March 20, 2013 0 Comments

Intellectual PropertyAhem, please pay attention because this is a BIG deal! The United States Supreme Court ruled yesterday that the First Sale Doctrine applies to copyrighted works manufactured and sold overseas. Kirtsaeng v. John Wiley & Sons, 11-697 (Mar. 19, 2013).

Brief refresher:

The First Sale Doctrine is a copyright law doctrine which allows purchasers of copyrighted works to resell those works at their pleasure without owing anything to the original work creator. Meaning, the creator was properly compensated for his work (e.g., a textbook) when that work was initially purchased; subsequently the original purchaser can sell to whomever he or she wants at whatever price she wants and does not owe the creator any additional royalty on the resale.

Background on Kirtsaeng:

Textbook publisher John Wiley & Sons sued Kirtsaeng for buying their textbooks abroad, where the books are sold by the publisher at cheaper prices, and the reselling those books for profit here in the United States.
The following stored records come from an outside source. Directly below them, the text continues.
-- ==== Sys2Proof/Machine/Slices.lean ====
section
/-! DEFINITION. Slice commands (R305, R306, R321) and the lending and reclaiming of mills (R310 to R313). -/
namespace Sys2Proof.Machine

/-! ### Loads that end before they complete (R245, R321) -/

/-- Undo what a load has reserved (R242): its leaves return to EMPTY and its objects to the partition. -/
def unplan (s : State) (p : LoadPlan) : State :=
  let s := p.places.foldl (fun s x =>
    let l := getLeaf s x.1 x.2
    if l.st = .loading then setLeaf s x.1 x.2 l.vacant else s) s
  let s := (p.shared.map (fun e => e.2)).foldl freeObj s
  (p.priv.flatMap (fun m => m.map (fun e => e.2))).foldl freeObj s

/-- The result of the mailbox LAUNCH in progress is known (R373). -/
def mbxLoaded (s : State) (code : Nat) : State :=
  match s.sched.mbx with
  | some c => if c.op = 8 then { s with sched := { s.sched with mbx := some { c with res := some code } } } else s
  | none => s

/-- Drop a load; one that the mailbox asked for is refused with REFUSE_PARTITION_STATE (R245). -/
def dropLoad (s : State) (n : Nat) : State :=
  let l := mget Load.blank s.sched.loads n
  let s := match l.plan with
    | some p => unplan s p
    | none => s
  let s := if l.mailbox then mbxLoaded s 4 else s
  { s with sched := { s.sched with loads := mdel s.sched.loads n } }

/-- Drop every load that `p` selects. -/
def dropLoads (s : State) (p : Load → Bool) : State := (mkeys (fun _ l => p l) s.sched.loads).foldl dropLoad s

/-! ### Slice commands (R305) -/

/-- Whether a slice lies in the range of a partition. -/
def sliceInRange (d : PartDesc) (n : Nat) : Bool := d.sliceBase ≤ n && n < d.sliceBase + d.sliceCount

/-- Whether a PASID is bound to a slice (R7, R306). -/
def pasidBound (s : State) (v : Nat) : Bool := s.sched.slices.any (fun e => e.2.st ≠ .none && e.2.pasid = v)

/-- Least virtual time among the created slices of a partition, 0 when there is none (R314). -/
def leastVt (s : State) (p : Nat) : DWord :=
  match (s.sched.slices.filter (fun e => e.2.st ≠ .none && e.2.part = p)).map (fun e => e.2.vt) with
  | [] => 0
  | v :: r => r.foldl (fun a b => if b < a then b else a) v

/-- CREATE (R305, R306). -/
def sliceCreate (s : State) (p n : Nat) : State :=
  let pg := 1 + p
  let pasid := getF s (reg .sch pg 0x184) 0 20
  let share := getF s (reg .sch pg 0x188) 0 16
  if (getPart s p).st ≠ .active ∨ (getSlice s n).st ≠ .none then sliceDone s p 2
  else if pasidBound s pasid then sliceDone s p 3
  else if share = 0 then sliceDone s p 4
  else sliceDone (setSlice s n ⟨.active, p, pasid, share, getW s (reg .sch pg 0x18C), leastVt s p, 0, 0⟩) p 0

/-- The contexts of a slice that are not being torn down. -/
def sliceCtxs (s : State) (n : Nat) : List Nat := mkeys (fun _ c => c.slice = n && !c.killed) s.sched.ctxs

/-- The teardown of a slice begins (R321): its contexts are torn down, and its loads end. -/
def sliceKill (s : State) (n : Nat) : State :=
  let s := setSlice s n { getSlice s n with st := .teardown }
  let s := dropLoads s (fun l => l.slice = n)
  (sliceCtxs s n).foldl (fun s c => ctxFault s c cfKilled 0 0) s

/-- TEARDOWN (R305, R321, R323). -/
def sliceTeardown (s : State) (p n : Nat) : State :=
  let st := (getSlice s n).st
  let ps := (getPart s p).st
  if (st = .active ∨ st = .paused) ∧ (ps = .active ∨ ps = .freezing ∨ ps = .frozen) then
    partFrozen (sliceKill (setPart s p { getPart s p with sliceCmd := some (2, n) }) n) p
  else sliceDone s p 2

/-- SET_SHARE (R305). -/
def setShare (s : State) (p n : Nat) : State :=
  let share := getF s (reg .sch (1 + p) 0x188) 0 16
  let x := getSlice s n
  if (getPart s p).st ≠ .active ∨ ¬ (x.st = .active ∨ x.st = .paused) then sliceDone s p 2
  else if share = 0 then sliceDone s p 4
  else sliceDone (setSlice s n { x with share := share }) p 0

/-- PAUSE (R305, R323): the contexts of the slice are frozen, with the other members of their grid launches. -/
def slicePause (s : State) (p n : Nat) : State :=
  let x := getSlice s n
  if (getPart s p).st ≠ .active ∨ x.st ≠ .active then sliceDone s p 2
  else
    let s := setSlice s n { x with st := .paused }
    let s := setPart s p { getPart s p with sliceCmd := some (4, n) }
    pauseDone ((sliceCtxs s n).foldl (fun s c => freezeGroup s c 3) s) p

/-- A context that is FROZEN in its leaf becomes RESIDENT again, to resume when it next runs (R188, R327). -/
def unfreeze (s : State) (cid : Nat) : State :=
  let c := getCtx s cid
  match c.place with
  | .saved => s
  | .leaf site lf =>
    let l := getLeaf s site lf
    let s := setCtx s cid { c with freezing := false, freezeWhy := 0 }
    if l.st = .frozen then setLeaf s site lf { l with st := .resident, want := none } else s

/-- RESUME (R305). -/
def sliceResume (s : State) (p n : Nat) : State :=
  let x := getSlice s n
  if (getPart s p).st ≠ .active ∨ x.st ≠ .paused then sliceDone s p 2
  else
    let s := setSlice s n { x with st := .active }
    let s := (sliceCtxs s n).foldl unfreeze s
    kickPart (sliceDone s p 0) p

/-- A write of `SLICE_CMD` of partition `p` (R305, R333): discarded while the partition is FREE; an error while a command runs;
refused when the slice lies outside the partition's range. -/
def sliceCmd (s : State) (p n : Nat) (act : State → Nat → Nat → State) : State :=
  gated s .sch (1 + p) (fun s =>
    let x := getPart s p
    if x.st = .free then s
    else if x.sliceCmd.isSome then raiseErr s .sch (1 + p) 8
    else if !sliceInRange x.desc n then sliceDone s p 1
    else act s p n)

def execSliceCreate (p : Fin 32) (n : BitVec 13) (s : State) : Res := done (sliceCmd s p n.toNat sliceCreate)
def execSliceTeardown (p : Fin 32) (n : BitVec 13) (s : State) : Res := done (sliceCmd s p n.toNat sliceTeardown)
def execSetShare (p : Fin 32) (n : BitVec 13) (s : State) : Res := done (sliceCmd s p n.toNat setShare)
def execSlicePause (p : Fin 32) (n : BitVec 13) (s : State) : Res := done (sliceCmd s p n.toNat slicePause)
def execSliceResume (p : Fin 32) (n : BitVec 13) (s : State) : Res := done (sliceCmd s p n.toNat sliceResume)

/-! ### SLICE_TEARDOWN_DONE (R321) -/

/-- Whether a slice has a context, or one whose teardown has not reported complete: its fault entry is not written until it has left
the HIF, which holds it while the ring is full (R320, R372), and its write is visible (R371). -/
def sliceBusy (s : State) (n : Nat) : Bool :=
  s.sched.ctxs.any (fun e => e.2.slice = n) || s.sched.drains.any (fun e => e.2.slice = n)
    || (getRing s n).held.any (fun e => e.kind = 2) || !(getRing s n).awaiting.isEmpty

/-- The teardown of a slice ends (R321, R363, R541): its ring state in the HIF goes, its PASID is unbound, and a command that
asked for it ends. -/
def sliceGone (s : State) (n : Nat) : State :=
  let x := getSlice s n
  if x.st ≠ .teardown ∨ sliceBusy s n then s
  else
    let r := getRing s n
    let s := if r.held.isEmpty then s else cqDrop s n r.held.length
    let s := setRing s n Ring.off
    let s := { s with hif := { s.hif with
      watches := s.hif.watches.filter (fun w => w.slice ≠ n)
      digQ := s.hif.digQ.filter (fun d => d.slice ≠ n)
      digCmps := s.hif.digCmps.filter (fun d => d.rcd.slice ≠ n) } }
    let s := setSlice s n Slice.blank
    if (getPart s x.part).sliceCmd = some (2, n) then sliceDone s x.part 0 else s

def execSliceTeardownDone (n : BitVec 13) (s : State) : Res := done (sliceGone s n.toNat)

/-! ### LEND, RECLAIM, RECLAIM_DONE (R310 to R313) -/

/-- Write the LEND bit of a mill. -/
def putLend (s : State) (r n : Nat) (b : Bool) : State := setF s (reg .sch (1 + r) (0x140 + 4 * (n / 32))) (n % 32) 1 (b2n b)

/-- A write of `LENDk` that changes the bit of mill `n` (R310, R312, R333): reserved in compute partitions, nothing while FREE
or for a mill that the partition does not hold. -/
def lendWrite (s : State) (r n : Nat) (b : Bool) : State :=
  gated s .sch (1 + r) (fun s =>
    let x := getPart s r
    if x.st = .free ∨ !x.desc.radio ∨ !bitAt x.mills n then s
    else
      let s := putLend s r n b
      if b then lendMill s r n
      else reclaimMill s n)

def execLend (p : Fin 32) (n : Fin 240) (s : State) : Res := done (lendWrite s p n true)
def execReclaim (p : Fin 32) (n : Fin 240) (s : State) : Res := done (lendWrite s p n false)

/-- The reclaim of a mill ends (R312, R313): live sets saved, both leaves clear, the mill back with its partition; the borrower's
contexts are decided for again. -/
def reclaimDone (s : State) (n : Nat) : State :=
  match mfind s.sched.reclaims n, mfind s.sched.lent n, millSite s n with
  | some asked, some b, some site =>
    match saveLeaves site [0, 1] s with
    | none => s
    | some s' =>
      match (mkeys (fun _ p => bitAt p.mills n) s'.sched.parts).head? with
      | none => s
      | some r => kickPart (settlePart (millBack s' r n asked) b) b
  | _, _, _ => s

def execReclaimDone (n : Fin 240) (s : State) : Res := done (reclaimDone s n)

end Sys2Proof.Machine
end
It was the plaintiff’s position that the First Sale Doctrine did not apply to works purchased abroad and resold in the US (this position was quasi-supported by the Supreme Court’s failure in the Costco v. Omega case to reach a decision on precisely this issue — the court was deadlocked at 4-4 with Justice Kagan recused). Now the Supreme Court has reached a final decision on the issue.

What this means:

This is a big win for consumers who will no longer be subject to publishers’ pricing control mechanisms (e.g., they sell cheap abroad but milk US consumers for every penny). Forbes notes that this is also “a win for museums, libraries and other institutional collectors of copyrighted works, who face less risk now when acquiring copyrighted works” abroad.

As Forbes also noted, however, the First Sale doctrine is likely to be short-lived to the extent that (1) publishers will alter their products so that foreign and local versions will not be as easily interchangeable, and (2) there is no digital First Sale doctrine (digital works are licensed rather than purchased by consumers) so, in the end, an increase in digital publishing will make this major consumer victory short-lived.